Intellectually the party drew its original ideology from the Bruges Group, a conservative think-tank founded in 1989 opposed to the EU’s agenda of further political and economic centralization in Europe. UKIP’s first leader Alan Sked was a former Liberal Party activist and lecturer of European Studies at the London School of Economics. Given his impeccably leftist academic background Sked never conceived UKIP as a vehicle for identity politics and focused it solely on campaigning for withdrawal from European Union. At the slightest whiff of emerging populism and anti-immigrant sentiment he resigned, accusing it of being racist and having been infiltrated by the far Right.

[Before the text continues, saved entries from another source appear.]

-- ==== Sys2Proof/WellFormed.lean ====
section
/-!
DEFINITION. WellFormed.lean: the slot instructions that an encoding admits (R173 to R184): which constants stand where,
which lane types, rounding codes, formats and word counts a major accepts. A happening has no encoding and is well formed
as it is.
-/
namespace Sys2Proof

def LaneT.width : LaneT → Nat
  | .f64 | .i64 => 64
  | .f32 | .i32 => 32
  | .f16 | .bf16 | .i16 => 16
  | .i8 => 8

def LaneT.isFloat : LaneT → Bool
  | .f64 | .f32 | .f16 | .bf16 => true
  | _ => false

/-- Constant 0.5 has no place in an integer operation (R174). -/
def Src.okInt (x : Src) : Bool := x != .half
def Src.ok (int : Bool) (x : Src) : Bool := !int || x.okInt

/-- The number that surrendered words form, the first word least significant (R177). -/
def immNat : List Imm31 → Nat
  | [] => 0
  | w :: r => w.toNat + 2 ^ 31 * immNat r

/-- One to three words; bits above a floating width are zero (R177). -/
def immOk (flt : Option Nat) (ws : List Imm31) : Bool :=
  decide (1 ≤ ws.length) && decide (ws.length ≤ 3) &&
  match flt with
  | none => true
  | some w => decide (immNat ws < 2 ^ w)

/-- Operand B: `flt` is the floating width, none for an integer operation. -/
def Opnd.ok (flt : Option Nat) : Opnd → Bool
  | .src x => x.ok flt.isNone
  | .imm ws => immOk flt ws

def Off.ok : Off → Bool
  | .off _ => true
  | .imm ws => immOk none ws

def Tgt.ok {n : Nat} : Tgt n → Bool
  | .rel _ => true
  | .abs ws => immOk none ws

def LaneT.flt (t : LaneT) : Option Nat := if t.isFloat then some t.width else none

/-- The F[5:3] code of layout V (R179, R213). -/
def vModeOk (m : BitVec 3) (t : LaneT) : Bool := if t.isFloat then decide (m.toNat ≤ 4) else decide (m.toNat ≤ 1)

/-- Narrow format codes 4 to 13 (R219, R220). -/
def Fmt.code : Fmt → BitVec 5
  | .fp64 => 0 | .fp32 => 1 | .fp16 => 2 | .bf16 => 3 | .e4m3 => 4 | .e5m2 => 5 | .e2m3 => 6 | .e3m2 => 7
  | .e2m1 => 8 | .e2m1x => 9 | .i8 => 10 | .u8 => 11 | .i4 => 12 | .en4 => 13 | .i16 => 14 | .i32 => 15
  | .i64 => 16 | .u16 => 17 | .u32 => 18 | .u64 => 19
def Fmt.narrow (f : Fmt) : Bool := decide (4 ≤ f.code.toNat) && decide (f.code.toNat ≤ 13)

/-- Bits of a code of a format: the six-bit formats are stored in eight (R42, R53). -/
def Fmt.bits (f : Fmt) : Nat :=
  match f with
  | .e2m3 | .e3m2 => 6
  | .fp64 | .i64 | .u64 => 64
  | .fp32 | .i32 | .u32 => 32
  | .fp16 | .bf16 | .i16 | .u16 => 16
  | .e4m3 | .e5m2 | .i8 | .u8 => 8
  | .e2m1 | .e2m1x | .i4 | .en4 => 4

/-- The integer formats narrower than 16 bits, EN4 apart. -/
def Fmt.smallInt (f : Fmt) : Bool := f == .i8 || f == .u8 || f == .i4

/-- Element storage width of a format (R42). -/
def Fmt.width : Fmt → Nat
  | .fp64 | .i64 | .u64 => 64
  | .fp32 | .i32 | .u32 => 32
  | .fp16 | .bf16 | .i16 | .u16 => 16
  | .e4m3 | .e5m2 | .e2m3 | .e3m2 | .i8 | .u8 => 8
  | .e2m1 | .e2m1x | .i4 | .en4 => 4

def LaneT.sfu (t : LaneT) : Bool := t == .f32 || t == .f16 || t == .bf16

/-- XPUSH: the format code belongs to its mode's column (R230). -/
def xpushOk (mode : BitVec 2) (f : Fmt) : Bool :=
  match mode.toNat with
  | 0 | 1 => f == .fp64
  | 2 => decide (f.code.toNat ≤ 13)
  | _ => decide (f.code.toNat ≤ 8) || (decide (10 ≤ f.code.toNat) && decide (f.code.toNat ≤ 12))

/-- VCVT's rounding code and unsigned bits (R218). -/
def vcvtOk (rm : Rnd) (st tt : LaneT) (tu su : Bool) : Bool :=
  (rm != .satrne || (st.isFloat && tt.isFloat && decide (tt.width < st.width))) &&
  !(tu && tt.isFloat) && !(su && st.isFloat)

/-- CPY's words (R181). -/
def cpyOk (follow bar : Bool) (ws : List Imm31) : Bool :=
  decide (ws.length ≤ 2) &&
  (if follow then decide (ws.length = 2) else if bar then decide (1 ≤ ws.length) else true) &&
  match ws with
  | [] => true
  | w :: _ => w.extractLsb' 27 4 == 0

def OpS2.wf (o : OpS2) : Bool := o.a.okInt && o.b.ok none
def OpS1.wf (o : OpS1) : Bool := o.a.okInt
def OpSf.wf (o : OpSf) : Bool := o.rm != .satrne && o.b.ok (some 64)
def OpV3.wfF (o : OpV3) : Bool := o.t.isFloat && vModeOk o.m o.t && o.b.ok o.t.flt
def OpV3.wfI (o : OpV3) : Bool := !o.t.isFloat && vModeOk o.m o.t && o.a.okInt && o.b.ok none
def OpV3.wf (o : OpV3) : Bool := vModeOk o.m o.t && o.a.ok (!o.t.isFloat) && o.b.ok o.t.flt
def OpV2.wf (o : OpV2) : Bool := vModeOk o.m o.t && o.a.ok (!o.t.isFloat)
def OpVcmp.wf (o : OpVcmp) : Bool :=
  o.t != .i8 && !(o.t.isFloat && (o.cc == .ltu || o.cc == .geu)) && o.a.ok (!o.t.isFloat) && o.b.ok o.t.flt
def OpVl.wf (o : OpVl) : Bool := o.a.okInt && o.b.ok none
def OpVt2.wfShift (o : OpVt2) : Bool := !o.t.isFloat && o.a.okInt && o.b.ok none
/-- Data in A of type t, an integer index, count or step in B. -/
def OpVt2.wfIx (o : OpVt2) : Bool := o.a.ok (!o.t.isFloat) && o.b.ok none
def OpVt2.wf (o : OpVt2) : Bool := o.a.ok (!o.t.isFloat) && o.b.ok o.t.flt
def OpVt1.wf (o : OpVt1) : Bool := o.a.ok (!o.t.isFloat)
def OpVt1.wfSfu (o : OpVt1) : Bool := o.t.sfu
def OpAt.wf (o : OpAt) : Bool := o.a.okInt && o.b.okInt
def OpPss.wf (o : OpPss) : Bool := o.a.okInt && o.b.okInt
def OpPab.wf (o : OpPab) : Bool := o.a.okInt && o.b.ok none
def OpLd.wf (o : OpLd) : Bool := o.a.okInt && o.o.ok
def OpSt.wf (o : OpSt) : Bool := o.a.okInt && o.o.ok
def dIn1to6 (d : BitVec 3) : Bool := decide (1 ≤ d.toNat) && decide (d.toNat ≤ 6)

/-- Whether an encoding of the opcode map stands for the instruction (R180, R183). -/
def Instr.wf : Instr → Bool
  | .nop | .ppt | .ckpt | .fence | .tend | .rft | .ebreak => true
  | .pfx _ => true
  | .add o | .sub o | .adds o | .mul o | .mulh o | .mulhu o | .min o | .max o | .minu o | .maxu o
  | .and o | .or o | .xor o | .andn o | .shl o | .shr o | .sar o | .rot o | .sel o => o.wf
  | .clz o | .popc o | .brev o => o.wf
  | .movi o => o.b.ok none
  | .cmp o => o.a.okInt && o.b.ok none
  | .pand _ | .por _ | .pxor _ | .pnot _ => true
  | .sfadd o | .sfmul o | .sfma o => o.wf
  | .sfcmp o => o.b.ok (some 64)
  | .sfcvt o => (o.rm != .satrne || o.m == .f64ToF32) && (o.a.okInt || (o.m != .i64ToF64 && o.m != .u64ToF64))
  | .mfc _ | .rdwid _ => true
  | .mtc o => o.b.ok none
  | .br o => o.t.ok
  | .brc o => o.a.okInt
  | .call o => o.t.ok
  | .jmpr o => o.a.okInt
  | .ret o => o.a.okInt
  | .loop o => o.b.ok none
  | .mloop o => o.b.ok none && o.ii != 0
  | .lbrk _ | .rdz _ => true
  | .vfma o | .vfms o => o.wfF
  | .vadds o | .vsubs o | .vmulh o => o.wfI
  | .vadd o | .vsub o | .vmul o | .vmin o | .vmax o => o.wf
  | .vabs o | .vneg o => o.wf
  | .vcmp o => o.wf
  | .vand o | .vor o | .vxor o => o.wf
  | .vshl o | .vshr o | .vsar o => o.wfShift
  | .vsel o => o.a.okInt && o.b.ok none
  | .vcvt o => vcvtOk o.rm o.st o.tt o.tu o.su && o.a.ok (!o.st.isFloat)
  | .vpack o => o.f.narrow && (o.rm != .satrne || decide (o.f.bits < o.st.width)) && o.a.ok (!o.st.isFloat)
  | .vunpk o => o.f.narrow && o.a.ok o.f.smallInt && decide (o.k.toNat * (2048 / o.tt.width) < 2048 / o.f.width)
  | .vbcast o => o.wf
  | .vext o | .vlane o | .vperm o => o.wfIx
  | .vrm o => o.a.okInt && o.b.ok none
  | .vreds o | .vredmMax o | .vredmMin o | .vscan o => o.wf
  | .topk o => o.wfIx && (o.d.n || o.d.r != 31)
  | .vexp2 o | .vlog2 o | .vrcp o | .vrsq o | .vsig o | .vtanh o | .vsilu o | .vgelu o => o.wfSfu
  | .vexpd o => o.t.sfu && o.b.ok o.t.flt
  | .mand _ | .mor _ | .mnot _ | .mpop _ | .mfirst _ => true
  | .xpush o => xpushOk o.mode o.f && o.a.okInt
  | .xpop _ => true
  | .defer o => o.b.ok none && decide (o.a.toNat + o.k.toNat ≤ 31)
  | .drain o => o.a.okInt && (o.d.n || decide (o.d.r.toNat + o.k.toNat + 1 ≤ 31))
  | .mma _ | .mmas _ | .mmat _ | .aclr _ | .kat _ => true
  | .mpcset o => o.b.ok none
  | .accld o | .accst o => o.a.okInt
  | .texpd _ | .tadd _ | .tsub _ | .tmul _ | .trelu _ | .tcvt _ => true
  | .tscale o => o.b.ok (some 64)
  | .fset o => o.b.ok (some 64)
  | .fclr _ | .fcopyAcc _ | .resolve _ => true
  | .fcopy o => o.ta != o.tb
  | .fbind o => o.b.ok none
  | .fread o => o.b.ok none
  | .rrow o | .rcol o => o.b.ok none
  | .rseal o | .rrtfree o => o.b.ok none
  | .rrtalloc o => o.a.okInt && o.b.ok (some 64)
  | .ldr o | .ldg o | .ldgs o => o.wf
  | .str o | .stg o | .stgs o => o.wf
  | .lds o => o.a.okInt && o.o.ok
  | .sts o => o.a.okInt && o.o.ok
  | .pref o | .cflush o | .cinv o => o.a.okInt && o.o.ok
  | .cpy o => cpyOk o.follow o.bar o.ws && (!o.follow || o.strm)
  | .cpym o => o.recv.getLsbD 0 == false && o.recv.getLsbD 7 == false
  | .gath o | .scat o => o.a.okInt
  | .publ _ => true
  | .cwait o => o.b.ok none
  | .cwaitWp o => o.a.okInt
  | .aadd o | .aadds o | .amin o | .amax o | .aand o | .aor o | .axor o | .axchg o | .acas o => o.wf
  | .afadd o => o.a.okInt
  | .bind o => o.a.okInt && o.b.okInt
  | .acq o => o.a.okInt && o.b.ok none
  | .rel o => o.a.okInt
  | .fwait o => o.a.okInt && o.b.ok none
  | .fpost o => o.a.okInt
  | .fpostr o => o.a.okInt && o.b.ok none
  | .sync o | .barrx o | .rearm o => o.wf
  | .barr o => o.a.okInt
  | .bwait o => o.wf && dIn1to6 o.d
  | .marm o => o.a.okInt
  | .mwait o => o.b.ok none
  | .trig o => o.a.okInt && o.b.okInt
  | .tcntAdd o | .tcntSet o => o.a.okInt && o.b.ok none
  | .tlaunch o | .tdep o => o.a.okInt
  | .tspawn o => o.wf
  | .resadv o => o.b.okInt
  | .resdrop _ | .reschk _ | .abegin _ => true
  | .apush o => o.a.okInt && o.b.okInt
  | .asave o => o.a.okInt
  | .acommit o => o.a.okInt
  | .aabandon o => o.wf
  | .cend o | .adiscard o => o.a.okInt
  | .aresume o => o.a.okInt && o.b.okInt
  | .ctile o | .cplan o => o.wf
  | .cready o => o.a.okInt
  | .cwaitc o => o.wf && dIn1to6 o.d
  | .btset o | .grace o | .handover o => o.wf
  | .btlook o => o.a.okInt && o.b.okInt
  | .btinv o => o.a.okInt
  | .sacc o => o.a.okInt
  | .trap _ | .xread _ | .xclr _ => true
  | .signal o => o.wf
  | .errld o => o.a.okInt
  | _ => true

/-- Whether the constructor is a slot instruction of R180, and no happening of a unit. -/
def Instr.isSlot : Instr → Bool
  | .lqtailDoorbell .. | .lqEnable .. | .ringReset .. | .lqctlErrClear .. | .registerWrite .. | .lqkill .. | .tbivc ..
  | .tbivcComplete | .tbivcOvrClear .. | .preemptRequest .. | .errorRecordFree .. | .errorOvfClear ..
  | .accessTableWrite .. | .cssegWrite .. | .trpoolWrite .. | .devidWrite .. | .hostSyncAcquire .. | .hostSyncRelease ..
  | .bar2Access .. | .peerRequest .. | .powerOn .. | .reset .. | .spdmRequest .. | .ideIntegrityFailure ..
  | .atsInvalidation .. | .atsResponse .. | .priResponse .. | .powerStepDown .. | .powerStepUp | .junctionLimit ..
  | .d3hotEntry | .d0Return | .powerRemoval | .laneStepDown .. | .portDown .. | .launchFetch | .stagingShareApply ..
  | .fuseChange .. | .roleModeStart .. | .walkerExpand .. | .overflowMove .. | .priorityAging .. | .dispatch ..
  | .taskStart .. | .balancerSample | .migration | .resultDeliver .. | .freezeStart .. | .freezeRelease ..
  | .slotResume .. | .stallWatchdog .. | .waitComplete .. | .waitTimeout .. | .factorHoldRelease ..
  | .factorHoldExpiry .. | .monitorWake .. | .trapEntry .. | .dueCycleFault .. | .signalInterrupt ..
  | .assayMismatch .. | .poisonConsumption .. | .journalFullCheckpoint .. | .matrixOpStart .. | .matrixChunkEnd ..
  | .matrixOpEnd .. | .followOnArrival .. | .copyStart .. | .copyRow .. | .copyComplete .. | .copyFault ..
  | .collectiveFiring .. | .collectiveComplete .. | .collectiveFault .. | .triggerFire .. | .flagPostArrival ..
  | .barrierOpArrival .. | .releaseArrival .. | .abandonment | .compensationTaskRun | .pageWalk .. | .walkComplete ..
  | .gets .. | .getm .. | .putm .. | .data .. | .grant .. | .fwds .. | .fwdm .. | .dataf .. | .fwdack .. | .fwdnack ..
  | .inv .. | .invack .. | .binv .. | .back .. | .putack .. | .correctedError .. | .uncorrectableError ..
  | .fatalPath .. | .atomicHoldExpiry .. | .msixVectorUnmask .. | .bar2Resize .. => false
  | _ => true

end Sys2Proof
end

Sked’s own political exit was symbolic of the ideological sea change that took place in the euroskeptic movement. Whereas in the 1980s it was the Left who rejected membership of the European Union seeing it as a continuation of Thatcherite policies of free trade and privatization, by the 1990s the mainstream Left had come to embrace neo-liberalism and globalization and saw in the EU an institution which could liquidate national sovereignty and overcome the remaining barriers against globalism.
For much of the 1990s UKIP was overshadowed by the Referendum Party, which was run by James Goldsmith, a scion of a great Jewish merchant banking dynasty. In a textbook example of how one wealthy Jew with deep pockets can have a decisive impact upon the political process, he personally bankrolled the party to the tune of £30 million, a colossal sum given the limited amount of money allowed to be spent on political campaigns in the UK. His party won 810,000 votes at the 1997 General Election, but despite winning no seats it forced the 3 major parties to agree to a referendum on joining the single European currency. Given the British peoples’ consistent hostility to the single currency, which has only deepened following the financial crisis of 2008, none have dared to hold the referendum, and all talk of Britain’s entry into the single currency has been quietly dropped.
The single currency opt-out points to the fact that regardless of the rhetoric of the euroskeptics the European Union is not the equivalent of the US federal government. The European President, whoever he is, has no powers to raise a federal army to coerce rebel states into compliance. Power ultimately lies with individual states. European directives and court judgments can be and are ignored with impunity. Despite the allegations of the euroskeptics that being a member means obeying the rules, the United Kingdom has opted out of the Euro, obtained a rebate on monetary contributions to the European Union, and refused to help bail out Greece in order to save the Euro. It is also at present zealously protecting the interests of the City of London against a proposal by the European Commission to tax financial transactions.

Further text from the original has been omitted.